(Saved data entries)
-- ==== Sys2Proof/Machine/Mbx.lean ====
section
/-! DEFINITION. Class MBX (R336 to R345): channels, doorbells, services, the legacy shared mailbox. -/

namespace Sys2Proof.Machine

def State.setCh (s : State) (ch : Nat) (f : List Msg → List Msg) : State :=
  { s with mbx := { s.mbx with ch := upd s.mbx.ch (chIx ch) f } }

def State.setLegacy (s : State) (f : Legacy → Legacy) : State :=
  { s with mbx := { s.mbx with legacy := f s.mbx.legacy } }

/-! ## Posting and delivery (R338, R339) -/

/-- R338: the channel is full. -/
def State.chFull (s : State) (ch : Nat) : Bool := decide (8 ≤ s.mbx.ch[chIx ch].length)

/-- R338, R339, R345: a message is stamped and posted; a channel that was empty rings its receiver's doorbell. -/
def State.post (s : State) (ch : Nat) (service : Byte) (id : BitVec 16) (data : List Word) : State :=
  let m : Msg := { service := service, id := id, data := data, sender := senderOf ch,
                   epoch := s.mbx.epoch[Fin.ofNat 5 (senderOf ch)], posted := s.now }
  let t := (s.setCh ch fun q => q ++ [m]).count .mbx ch 0
  t.raiseIf (s.mbx.ch[chIx ch].isEmpty && decide (receiverOf ch < 2)) .mbx ch 0x10 (w32 ch)

/-- R344: the oldest message of a channel, with how many remain. -/
def msgBlock (q : List Msg) (remaining : Nat) : List Word :=
  match q with
  | [] => [0, 0, 0, 0]
  | m :: _ =>
    [pk [(m.service.toNat, 0), (m.data.length, 8), (m.id.toNat, 16)],
     pk [(m.sender, 0), (1, 4), (remaining, 8), (m.epoch % 65536, 16)]] ++ lohi m.posted ++ m.data

/-- R338: the oldest message is delivered. -/
def State.deliverMsg (s : State) (ch : Nat) : State :=
  if s.mbx.ch[chIx ch].isEmpty then s else (s.setCh ch List.tail).count .mbx ch 1

/-- R339: the answer of a core to a host service request: SERVICE and data. -/
def serviceAnswer (core : Nat) (m : Msg) (log : List Word) : Byte × List Word :=
  if m.service = 1 then (1, m.data)
  else if m.service = 2 ∧ core < 4 then (2, log.take 64)
  else (0xFF, [w32 m.service.toNat])

/-- R339, MAILBOX_SERVICE_ANSWER: the request leaves its channel, and the answer is posted on the reverse one, which must have
room and be ADMIN UP. -/
def State.answerService (s : State) (ch : Nat) (log : List Word) : State :=
  let core := receiverOf ch
  let back := core * 16 + senderOf ch
  match s.mbx.ch[chIx ch] with
  | [] => s
  | m :: _ =>
    if !channels.contains ch || decide (2 ≤ senderOf ch) || decide (core < 2) || !s.partyOn core || !s.anyRun ||
        ((partyIsland core).any fun k => s.underTest k || s.islandFailed k) || s.chFull back || !s.isUp .mbx back then s
    else
      let a := serviceAnswer core m log
      (s.deliverMsg ch).post back a.1 m.id a.2

/-! ## The legacy shared mailbox (R342) -/

/-- R342: two writes within 1 µs of each other. -/
def State.nearWrite (s : State) (t : Option Nat) : Bool := t.any fun t => decide (s.now ≤ t + 1000)

/-- R342: the buffer holds a message that the side it is for has not read. -/
def Legacy.unreadNow (g : Legacy) : Bool := if g.writer = 1 then g.request.isSome else g.writer == 2 && g.unread

/-- R342: the host writes the buffer; against an MC write within 1 µs its data is kept and MC writes again later. -/
def State.hostWrites (s : State) (data : List Word) : State :=
  let clash := s.mbx.legacy.writer == 2 && s.nearWrite s.mbx.legacy.mcAt
  let t := s.setLegacy fun g => { g with
    data := data, writer := 1, unread := false, request := some (data.headD 0), hostAt := some s.now
    overwrite := g.overwrite || (!clash && g.unreadNow), collision := g.collision || clash
    again := if clash then g.data else g.again }
  t.raiseIf clash .mbx 0xF0 0x13 0

/-- R342: the hottest valid reading; open with no valid one (entry 9). -/
def State.hottest (s : State) : Word :=
  let l := (s.thm.sensors.toList.filter fun t => t.cause == 0 && t.reading != 0x8000).map fun t => s16 t.reading
  match l with
  | [] => s.freeWord
  | a :: r => w32 (twos 32 (r.foldl (fun m b => if m < b then b else m) a))

/-- R342: MC's answer to a legacy request. -/
def State.legacyAnswer (s : State) (w : Word) : List Word :=
  match fld w 0 8 with
  | 1 => [1, 0x0000_3208, s.setup.persInForce]
  | 2 => [2, s.hottest]
  | 3 => [3, pk ((List.range 8).map fun n => (b2n ((s.recOf .lrx n).oper == .up), n))]
  | _ => [0x0000_00FF]

/-- R342: MC writes the buffer; against a host write within 1 µs the host's data is kept. -/
def State.mcWrites (s : State) (data : List Word) : State :=
  if s.mbx.legacy.writer == 1 && s.nearWrite s.mbx.legacy.hostAt then
    (s.setLegacy fun g => { g with collision := true, again := data, mcAt := some s.now }).raise .mbx 0xF0 0x13 0
  else
    (s.setLegacy fun g => { g with
      data := data, writer := 2, unread := true, mcAt := some s.now, overwrite := g.overwrite || g.unreadNow }).raise
        .mbx 0xF0 0x12 (w32 data.length)

/-- R342, LEGACY_MSG: after a collision MC writes its message again once the host has read the buffer; otherwise it answers the
host's request. -/
def State.legacyRow (s : State) : State :=
  let g := s.mbx.legacy
  if !s.anyRun || s.power.mcSilent then s
  else if g.again ≠ [] then
    if g.collision then s else (s.setLegacy fun g => { g with again := [] }).mcWrites g.again
  else match g.request with
    | some w => (s.setLegacy fun g => { g with request := none }).mcWrites (s.legacyAnswer w)
    | none => s

/-! ## Commands (R343, R344) -/

/-- R337: the command acts for HOST-S. -/
def hostSide (ch : Nat) : Bool := senderOf ch == 1 || receiverOf ch == 1

/-- R337: a HOST-S channel without a verified trailer is DENIED, outside OWNED LOCKED. -/
def secretDenied (s : State) (r : Req) : Bool := hostSide r.inst && s.owned && !r.authed
def secretLocked (s : State) (r : Req) : Bool := hostSide r.inst && !s.owned

/-- R337: the same of a common opcode to a channel; and the opcodes but STATUS_GET, COUNTERS_GET and MBX_PEEK do not accept a
core-to-core channel. -/
def commonDenied (s : State) (r : Req) : Bool := r.cls == .mbx && secretDenied s r
def commonLocked (s : State) (r : Req) : Bool := r.cls == .mbx && secretLocked s r
def hostOpen (c : Cls) (i : Nat) : Bool :=
  c != .mbx || !channels.contains i || decide (senderOf i < 2) || decide (receiverOf i < 2)

def isChannel (p : Nat → Bool) (_ : Cls) (i : Nat) : Bool := channels.contains i && p i

/-- R338, MBX_SEND. A full channel counts the refusal. -/
def specMbxSend : CmdSpec :=
  { op := 0x10, accepts := isChannel fun i => decide (senderOf i < 2), avail := availRun, denied := secretDenied,
    locked := secretLocked, count := fun _ r => decide (1 ≤ r.params.length) && decide (r.params.length ≤ 65),
    bad := fun _ r =>
      firstBad [(bit (r.p 0) 15 == false && decide (fld (r.p 0) 8 7 ≤ 64) && r.params.length == 1 + fld (r.p 0) 8 7, 0)],
    cond := fun s r => if s.chFull r.inst then none else require (s.isUp .mbx r.inst) (s.conflict .mbx r.inst),
    act := fun s r =>
      if s.chFull r.inst then { st := s.count .mbx r.inst 3, status := .busy, pay := [0xFFFF_FFFF] }
      else
        { st := s.post r.inst (BitVec.ofNat 8 (fld (r.p 0) 0 8)) (BitVec.ofNat 16 (fld (r.p 0) 16 16)) (r.params.drop 1) } }

/-- R344, MBX_RECEIVE. -/
def specMbxReceive : CmdSpec :=
  { op := 0x11, accepts := isChannel fun i => decide (receiverOf i < 2), avail := availRun, denied := secretDenied,
    locked := secretLocked, count := exactly 0,
    act := fun s r =>
      let q := s.mbx.ch[chIx r.inst]
      { st := s.deliverMsg r.inst, pay := msgBlock q (q.length - 1) } }

def isControl (_ : Cls) (i : Nat) : Bool := i == 0xFF

/-- R337, R343: WHO 1 needs a verified trailer. -/
def whoDenied (s : State) (r : Req) : Bool := bit (r.p 0) 0 && s.owned && !r.authed
def whoLocked (s : State) (r : Req) : Bool := bit (r.p 0) 0 && !s.owned

/-- R344: the doorbell block of HOST-NS or HOST-S. -/
def State.doorbell (s : State) (who : Nat) : List Word :=
  let waits := fun (core : Nat) => b2n (!(s.mbx.ch[chIx (core * 16 + who)].isEmpty) && channels.contains (core * 16 + who))
  let e := fun (p : Nat) => s.mbx.epoch[Fin.ofNat 5 p] % 65536
  [pk [(waits 2, 0), (waits 3, 1), (waits 4, 2), (s.mbx.bell[Fin.ofNat 2 who].toNat, 8)], pk [(e 2, 0), (e 3, 16)],
   pk [(e 4, 0), (e who, 16)]]

/-- R344, MBX_DOORBELL_GET. -/
def specMbxDoorbellGet : CmdSpec :=
  { op := 0x12, accepts := isControl, avail := availRun, denied := whoDenied, locked := whoLocked, count := exactly 1,
    bad := oneBit,
    act := fun s r =>
      let who := fld (r.p 0) 0 1
      { st := { s with mbx := { s.mbx with bell := upd s.mbx.bell (Fin.ofNat 2 who) fun _ => 0 } }, pay := s.doorbell who } }

/-- R341, MBX_HOST_RESET. -/
def specMbxHostReset : CmdSpec :=
  { op := 0x13, accepts := isControl, avail := availRun, denied := whoDenied, locked := whoLocked, count := exactly 1,
    bad := oneBit, act := change fun s r => s.partyReset (fld (r.p 0) 0 1) }

def isLegacy (_ : Cls) (i : Nat) : Bool := i == 0xF0

/-- R342, MBX_LEGACY_WRITE. -/
def specMbxLegacyWrite : CmdSpec :=
  { op := 0x14, accepts := isLegacy, avail := availRun,
    count := fun _ r => decide (2 ≤ r.params.length) && decide (r.params.length ≤ 17),
    bad := fun _ r =>
      let n := fld (r.p 0) 0 5
      firstBad [(clear (r.p 0) 5 && decide (1 ≤ n) && decide (n ≤ 16) && r.params.length == 1 + n, 0)],
    act := change fun s r => s.hostWrites (r.params.drop 1) }

/-- R344: the legacy block. -/
def legacyBlock (g : Legacy) : List Word :=
  pk [(g.writer, 0), (b2n (g.writer == 2 && g.unread), 2), (b2n g.overwrite, 3), (b2n g.collision, 4), (g.data.length, 8)] ::
    (List.range 16).map fun k => g.data.getD k 0

/-- R342, R344, MBX_LEGACY_READ. -/
def specMbxLegacyRead : CmdSpec :=
  { op := 0x15, accepts := isLegacy, avail := availRun, count := exactly 0,
    act := fun s _ =>
      { st := s.setLegacy fun g => { g with unread := false, overwrite := false, collision := false }
        pay := legacyBlock s.mbx.legacy } }

/-- R343, MBX_PEEK. -/
def specMbxPeek : CmdSpec :=
  { op := 0x80, accepts := isChannel fun i => decide (2 ≤ senderOf i) && decide (2 ≤ receiverOf i), avail := availRun,
    denied := fun _ r => senderOf r.inst == 4 || receiverOf r.inst == 4, count := exactly 0,
    act := answer fun s r =>
      let q := s.mbx.ch[chIx r.inst]
      msgBlock q q.length }

/-! ## Rows -/

/-- R338, MBX_SEND. -/
def execMbxSend (dt : Nat) (c : Cmd) (s : State) := done (hostRow dt specMbxSend .mbx c s)
/-- R344, MBX_RECEIVE. -/
def execMbxReceive (dt : Nat) (c : Cmd) (s : State) := done (hostRow dt specMbxReceive .mbx c s)
/-- R344, MBX_DOORBELL_GET. -/
def execMbxDoorbellGet (dt : Nat) (c : Cmd) (s : State) := done (hostRow dt specMbxDoorbellGet .mbx c s)
/-- R341, MBX_HOST_RESET. -/
def execMbxHostReset (dt : Nat) (c : Cmd) (s : State) := done (hostRow dt specMbxHostReset .mbx c s)
/-- R342, MBX_LEGACY_WRITE. -/
def execMbxLegacyWrite (dt : Nat) (c : Cmd) (s : State) := done (hostRow dt specMbxLegacyWrite .mbx c s)
/-- R344, MBX_LEGACY_READ. -/
def execMbxLegacyRead (dt : Nat) (c : Cmd) (s : State) := done (hostRow dt specMbxLegacyRead .mbx c s)
/-- R343, MBX_PEEK. -/
def execMbxPeek (dt : Nat) (c : Cmd) (s : State) := done (hostRow dt specMbxPeek .mbx c s)
/-- R342, LEGACY_MSG. -/
def execLegacyMsg (dt : Nat) (s : State) := done (eventRow dt (·.legacyRow) s)
/-- R339, MAILBOX_SERVICE_ANSWER. -/
def execMailboxServiceAnswer (dt : Nat) (channel : BitVec 12) (log : List Word) (s : State) :=
  done (eventRow dt (·.answerService channel.toNat log) s)

end Sys2Proof.Machine
end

▶ [AIM OF THE TASK] Filter the preceding entries down to the lines with "specMbxReceive".

▶ [TASK SOLUTION]
def specMbxReceive : CmdSpec :=
def execMbxReceive (dt : Nat) (c : Cmd) (s : State) := done (hostRow dt specMbxReceive .mbx c s)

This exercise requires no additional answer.